-- ==== Sys2Proof/Machine/ExecScalar.lean ====
section
/-!
DEFINITION. `nop` and slots 1 and 2 (R107, R186 to R198).
Each instruction is its slot operation, issued in a bundle of its own.
-/
namespace Sys2Proof.Machine

/-- NOP (R79). -/
def opNopK (k : BitVec 3) (g : BitVec 4) : SlotOp :=
  ⟨k.toNat, (Instr.nopK k g).wf, g, true, false, none, fun _ => nopOut⟩
def execNopK (k : BitVec 3) (g : BitVec 4) (s : State) : Out := issueLone (opNopK k g) true false s

/-- ADD (R186). -/
def opAddR (u : SUnit) (g : BitVec 4) (d a b : BitVec 6) : SlotOp :=
  .plain u.slot (Instr.addR u g d a b).wf g (semAddR u d a b)
def execAddR (u : SUnit) (g : BitVec 4) (d a b : BitVec 6) (s : State) : Out := issueLone (opAddR u g d a b) true false s

/-- SUB (R186). -/
def opSubR (u : SUnit) (g : BitVec 4) (d a b : BitVec 6) : SlotOp :=
  .plain u.slot (Instr.subR u g d a b).wf g (semSubR u d a b)
def execSubR (u : SUnit) (g : BitVec 4) (d a b : BitVec 6) (s : State) : Out := issueLone (opSubR u g d a b) true false s

/-- MUL (R186). -/
def opMulR (u : SUnit) (g : BitVec 4) (d a b : BitVec 6) : SlotOp :=
  .plain u.slot (Instr.mulR u g d a b).wf g (semMulR u d a b)
def execMulR (u : SUnit) (g : BitVec 4) (d a b : BitVec 6) (s : State) : Out := issueLone (opMulR u g d a b) true false s

/-- MULHS (R186). -/
def opMulhs (u : SUnit) (g : BitVec 4) (d a b : BitVec 6) : SlotOp :=
  .plain u.slot (Instr.mulhs u g d a b).wf g (semMulhs u d a b)
def execMulhs (u : SUnit) (g : BitVec 4) (d a b : BitVec 6) (s : State) : Out := issueLone (opMulhs u g d a b) true false s

/-- MULHU (R186). -/
def opMulhu (u : SUnit) (g : BitVec 4) (d a b : BitVec 6) : SlotOp :=
  .plain u.slot (Instr.mulhu u g d a b).wf g (semMulhu u d a b)
def execMulhu (u : SUnit) (g : BitVec 4) (d a b : BitVec 6) (s : State) : Out := issueLone (opMulhu u g d a b) true false s

/-- DIV (R187). -/
def opDivR (u : SUnit) (g : BitVec 4) (d a b : BitVec 6) : SlotOp :=
  .plain u.slot (Instr.divR u g d a b).wf g (semDivR u d a b)
def execDivR (u : SUnit) (g : BitVec 4) (d a b : BitVec 6) (s : State) : Out := issueLone (opDivR u g d a b) true false s

/-- DIVU (R187). -/
def opDivu (u : SUnit) (g : BitVec 4) (d a b : BitVec 6) : SlotOp :=
  .plain u.slot (Instr.divu u g d a b).wf g (semDivu u d a b)
def execDivu (u : SUnit) (g : BitVec 4) (d a b : BitVec 6) (s : State) : Out := issueLone (opDivu u g d a b) true false s

/-- REM (R187). -/
def opRemR (u : SUnit) (g : BitVec 4) (d a b : BitVec 6) : SlotOp :=
  .plain u.slot (Instr.remR u g d a b).wf g (semRemR u d a b)
def execRemR (u : SUnit) (g : BitVec 4) (d a b : BitVec 6) (s : State) : Out := issueLone (opRemR u g d a b) true false s

/-- REMU (R187). -/
def opRemu (u : SUnit) (g : BitVec 4) (d a b : BitVec 6) : SlotOp :=
  .plain u.slot (Instr.remu u g d a b).wf g (semRemu u d a b)
def execRemu (u : SUnit) (g : BitVec 4) (d a b : BitVec 6) (s : State) : Out := issueLone (opRemu u g d a b) true false s

/-- AND (R186). -/
def opAndR (u : SUnit) (g : BitVec 4) (d a b : BitVec 6) : SlotOp :=
  .plain u.slot (Instr.andR u g d a b).wf g (semAndR u d a b)
def execAndR (u : SUnit) (g : BitVec 4) (d a b : BitVec 6) (s : State) : Out := issueLone (opAndR u g d a b) true false s

/-- OR (R186). -/
def opOrR (u : SUnit) (g : BitVec 4) (d a b : BitVec 6) : SlotOp :=
  .plain u.slot (Instr.orR u g d a b).wf g (semOrR u d a b)
def execOrR (u : SUnit) (g : BitVec 4) (d a b : BitVec 6) (s : State) : Out := issueLone (opOrR u g d a b) true false s

/-- XOR (R186). -/
def opXorR (u : SUnit) (g : BitVec 4) (d a b : BitVec 6) : SlotOp :=
  .plain u.slot (Instr.xorR u g d a b).wf g (semXorR u d a b)
def execXorR (u : SUnit) (g : BitVec 4) (d a b : BitVec 6) (s : State) : Out := issueLone (opXorR u g d a b) true false s

/-- ANDN (R186). -/
def opAndn (u : SUnit) (g : BitVec 4) (d a b : BitVec 6) : SlotOp :=
  .plain u.slot (Instr.andn u g d a b).wf g (semAndn u d a b)
def execAndn (u : SUnit) (g : BitVec 4) (d a b : BitVec 6) (s : State) : Out := issueLone (opAndn u g d a b) true false s

/-- SHL (R186). -/
def opShl (u : SUnit) (g : BitVec 4) (d a b : BitVec 6) : SlotOp :=
  .plain u.slot (Instr.shl u g d a b).wf g (semShl u d a b)
def execShl (u : SUnit) (g : BitVec 4) (d a b : BitVec 6) (s : State) : Out := issueLone (opShl u g d a b) true false s

/-- SHR (R186). -/
def opShr (u : SUnit) (g : BitVec 4) (d a b : BitVec 6) : SlotOp :=
  .plain u.slot (Instr.shr u g d a b).wf g (semShr u d a b)
def execShr (u : SUnit) (g : BitVec 4) (d a b : BitVec 6) (s : State) : Out := issueLone (opShr u g d a b) true false s

/-- SAR (R186). -/
def opSar (u : SUnit) (g : BitVec 4) (d a b : BitVec 6) : SlotOp :=
  .plain u.slot (Instr.sar u g d a b).wf g (semSar u d a b)
def execSar (u : SUnit) (g : BitVec 4) (d a b : BitVec 6) (s : State) : Out := issueLone (opSar u g d a b) true false s

/-- ROL (R186). -/
def opRol (u : SUnit) (g : BitVec 4) (d a b : BitVec 6) : SlotOp :=
  .plain u.slot (Instr.rol u g d a b).wf g (semRol u d a b)
def execRol (u : SUnit) (g : BitVec 4) (d a b : BitVec 6) (s : State) : Out := issueLone (opRol u g d a b) true false s

/-- MIN (R186). -/
def opMinR (u : SUnit) (g : BitVec 4) (d a b : BitVec 6) : SlotOp :=
  .plain u.slot (Instr.minR u g d a b).wf g (semMinR u d a b)
def execMinR (u : SUnit) (g : BitVec 4) (d a b : BitVec 6) (s : State) : Out := issueLone (opMinR u g d a b) true false s

/-- MAX (R186). -/
def opMaxR (u : SUnit) (g : BitVec 4) (d a b : BitVec 6) : SlotOp :=
  .plain u.slot (Instr.maxR u g d a b).wf g (semMaxR u d a b)
def execMaxR (u : SUnit) (g : BitVec 4) (d a b : BitVec 6) (s : State) : Out := issueLone (opMaxR u g d a b) true false s

/-- MINU (R186). -/
def opMinu (u : SUnit) (g : BitVec 4) (d a b : BitVec 6) : SlotOp :=
  .plain u.slot (Instr.minu u g d a b).wf g (semMinu u d a b)
def execMinu (u : SUnit) (g : BitVec 4) (d a b : BitVec 6) (s : State) : Out := issueLone (opMinu u g d a b) true false s

/-- MAXU (R186). -/
def opMaxu (u : SUnit) (g : BitVec 4) (d a b : BitVec 6) : SlotOp :=
  .plain u.slot (Instr.maxu u g d a b).wf g (semMaxu u d a b)
def execMaxu (u : SUnit) (g : BitVec 4) (d a b : BitVec 6) (s : State) : Out := issueLone (opMaxu u g d a b) true false s

/-- LEA (R186). -/
def opLea (u : SUnit) (g : BitVec 4) (d a b : BitVec 6) (x : BitVec 3) : SlotOp :=
  .plain u.slot (Instr.lea u g d a b x).wf g (semLea u d a b x)
def execLea (u : SUnit) (g : BitVec 4) (d a b : BitVec 6) (x : BitVec 3) (s : State) : Out := issueLone (opLea u g d a b x) true false s

/-- SEL (R186). -/
def opSel (u : SUnit) (g : BitVec 4) (d a b : BitVec 6) (p : BitVec 3) : SlotOp :=
  .plain u.slot (Instr.sel u g d a b p).wf g (semSel u d a b p)
def execSel (u : SUnit) (g : BitVec 4) (d a b : BitVec 6) (p : BitVec 3) (s : State) : Out := issueLone (opSel u g d a b p) true false s

/-- CLZ (R186). -/
def opClz (u : SUnit) (g : BitVec 4) (d a : BitVec 6) : SlotOp :=
  .plain u.slot (Instr.clz u g d a).wf g (semClz u d a)
def execClz (u : SUnit) (g : BitVec 4) (d a : BitVec 6) (s : State) : Out := issueLone (opClz u g d a) true false s

/-- CTZ (R186). -/
def opCtz (u : SUnit) (g : BitVec 4) (d a : BitVec 6) : SlotOp :=
  .plain u.slot (Instr.ctz u g d a).wf g (semCtz u d a)
def execCtz (u : SUnit) (g : BitVec 4) (d a : BitVec 6) (s : State) : Out := issueLone (opCtz u g d a) true false s

/-- POPC (R186). -/
def opPopc (u : SUnit) (g : BitVec 4) (d a : BitVec 6) : SlotOp :=
  .plain u.slot (Instr.popc u g d a).wf g (semPopc u d a)
def execPopc (u : SUnit) (g : BitVec 4) (d a : BitVec 6) (s : State) : Out := issueLone (opPopc u g d a) true false s

/-- RNGX (R188). -/
def opRngx (u : SUnit) (g : BitVec 4) (d a b : BitVec 6) : SlotOp :=
  .plain u.slot (Instr.rngx u g d a b).wf g (semRngx u d a b)
def execRngx (u : SUnit) (g : BitVec 4) (d a b : BitVec 6) (s : State) : Out := issueLone (opRngx u g d a b) true false s

/-- MOV (R186). -/
def opMov (u : SUnit) (g : BitVec 4) (d a : BitVec 6) : SlotOp :=
  .plain u.slot (Instr.mov u g d a).wf g (semMov u d a)
def execMov (u : SUnit) (g : BitVec 4) (d a : BitVec 6) (s : State) : Out := issueLone (opMov u g d a) true false s

/-- ADDI (R189). -/
def opAddi (u : SUnit) (g : BitVec 4) (d a : BitVec 6) (i : BitVec 9) : SlotOp :=
  .plain u.slot (Instr.addi u g d a i).wf g (semAddi u d a i)
def execAddi (u : SUnit) (g : BitVec 4) (d a : BitVec 6) (i : BitVec 9) (s : State) : Out := issueLone (opAddi u g d a i) true false s

/-- ANDI (R189). -/
def opAndi (u : SUnit) (g : BitVec 4) (d a : BitVec 6) (i : BitVec 9) : SlotOp :=
  .plain u.slot (Instr.andi u g d a i).wf g (semAndi u d a i)
def execAndi (u : SUnit) (g : BitVec 4) (d a : BitVec 6) (i : BitVec 9) (s : State) : Out := issueLone (opAndi u g d a i) true false s

/-- ORI (R189). -/
def opOri (u : SUnit) (g : BitVec 4) (d a : BitVec 6) (i : BitVec 9) : SlotOp :=
  .plain u.slot (Instr.ori u g d a i).wf g (semOri u d a i)
def execOri (u : SUnit) (g : BitVec 4) (d a : BitVec 6) (i : BitVec 9) (s : State) : Out := issueLone (opOri u g d a i) true false s

/-- XORI (R189). -/
def opXori (u : SUnit) (g : BitVec 4) (d a : BitVec 6) (i : BitVec 9) : SlotOp :=
  .plain u.slot (Instr.xori u g d a i).wf g (semXori u d a i)
def execXori (u : SUnit) (g : BitVec 4) (d a : BitVec 6) (i : BitVec 9) (s : State) : Out := issueLone (opXori u g d a i) true false s

/-- SHLI (R189). -/
def opShli (u : SUnit) (g : BitVec 4) (d a : BitVec 6) (i : BitVec 5) : SlotOp :=
  .plain u.slot (Instr.shli u g d a i).wf g (semShli u d a i)
def execShli (u : SUnit) (g : BitVec 4) (d a : BitVec 6) (i : BitVec 5) (s : State) : Out := issueLone (opShli u g d a i) true false s

/-- SHRI (R189). -/
def opShri (u : SUnit) (g : BitVec 4) (d a : BitVec 6) (i : BitVec 5) : SlotOp :=
  .plain u.slot (Instr.shri u g d a i).wf g (semShri u d a i)
def execShri (u : SUnit) (g : BitVec 4) (d a : BitVec 6) (i : BitVec 5) (s : State) : Out := issueLone (opShri u g d a i) true false s

/-- SARI (R189). -/
def opSari (u : SUnit) (g : BitVec 4) (d a : BitVec 6) (i : BitVec 5) : SlotOp :=
  .plain u.slot (Instr.sari u g d a i).wf g (semSari u d a i)
def execSari (u : SUnit) (g : BitVec 4) (d a : BitVec 6) (i : BitVec 5) (s : State) : Out := issueLone (opSari u g d a i) true false s

/-- ROLI (R189). -/
def opRoli (u : SUnit) (g : BitVec 4) (d a : BitVec 6) (i : BitVec 5) : SlotOp :=
  .plain u.slot (Instr.roli u g d a i).wf g (semRoli u d a i)
def execRoli (u : SUnit) (g : BitVec 4) (d a : BitVec 6) (i : BitVec 5) (s : State) : Out := issueLone (opRoli u g d a i) true false s

/-- MULI (R189). -/
def opMuli (u : SUnit) (g : BitVec 4) (d a : BitVec 6) (i : BitVec 9) : SlotOp :=
  .plain u.slot (Instr.muli u g d a i).wf g (semMuli u d a i)
def execMuli (u : SUnit) (g : BitVec 4) (d a : BitVec 6) (i : BitVec 9) (s : State) : Out := issueLone (opMuli u g d a i) true false s

/-- BFX (R190). -/
def opBfx (u : SUnit) (g : BitVec 4) (d a : BitVec 6) (p : BitVec 5) (n : BitVec 4) : SlotOp :=
  .plain u.slot (Instr.bfx u g d a p n).wf g (semBfx u d a p n)
def execBfx (u : SUnit) (g : BitVec 4) (d a : BitVec 6) (p : BitVec 5) (n : BitVec 4) (s : State) : Out := issueLone (opBfx u g d a p n) true false s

□ □ □

### TASK DETAILS:
Copy each line of the preceding material that contains "opDivu".

### EXERCISE SOLUTION:
def opDivu (u : SUnit) (g : BitVec 4) (d a b : BitVec 6) : SlotOp :=
def execDivu (u : SUnit) (g : BitVec 4) (d a b : BitVec 6) (s : State) : Out := issueLone (opDivu u g d a b) true false s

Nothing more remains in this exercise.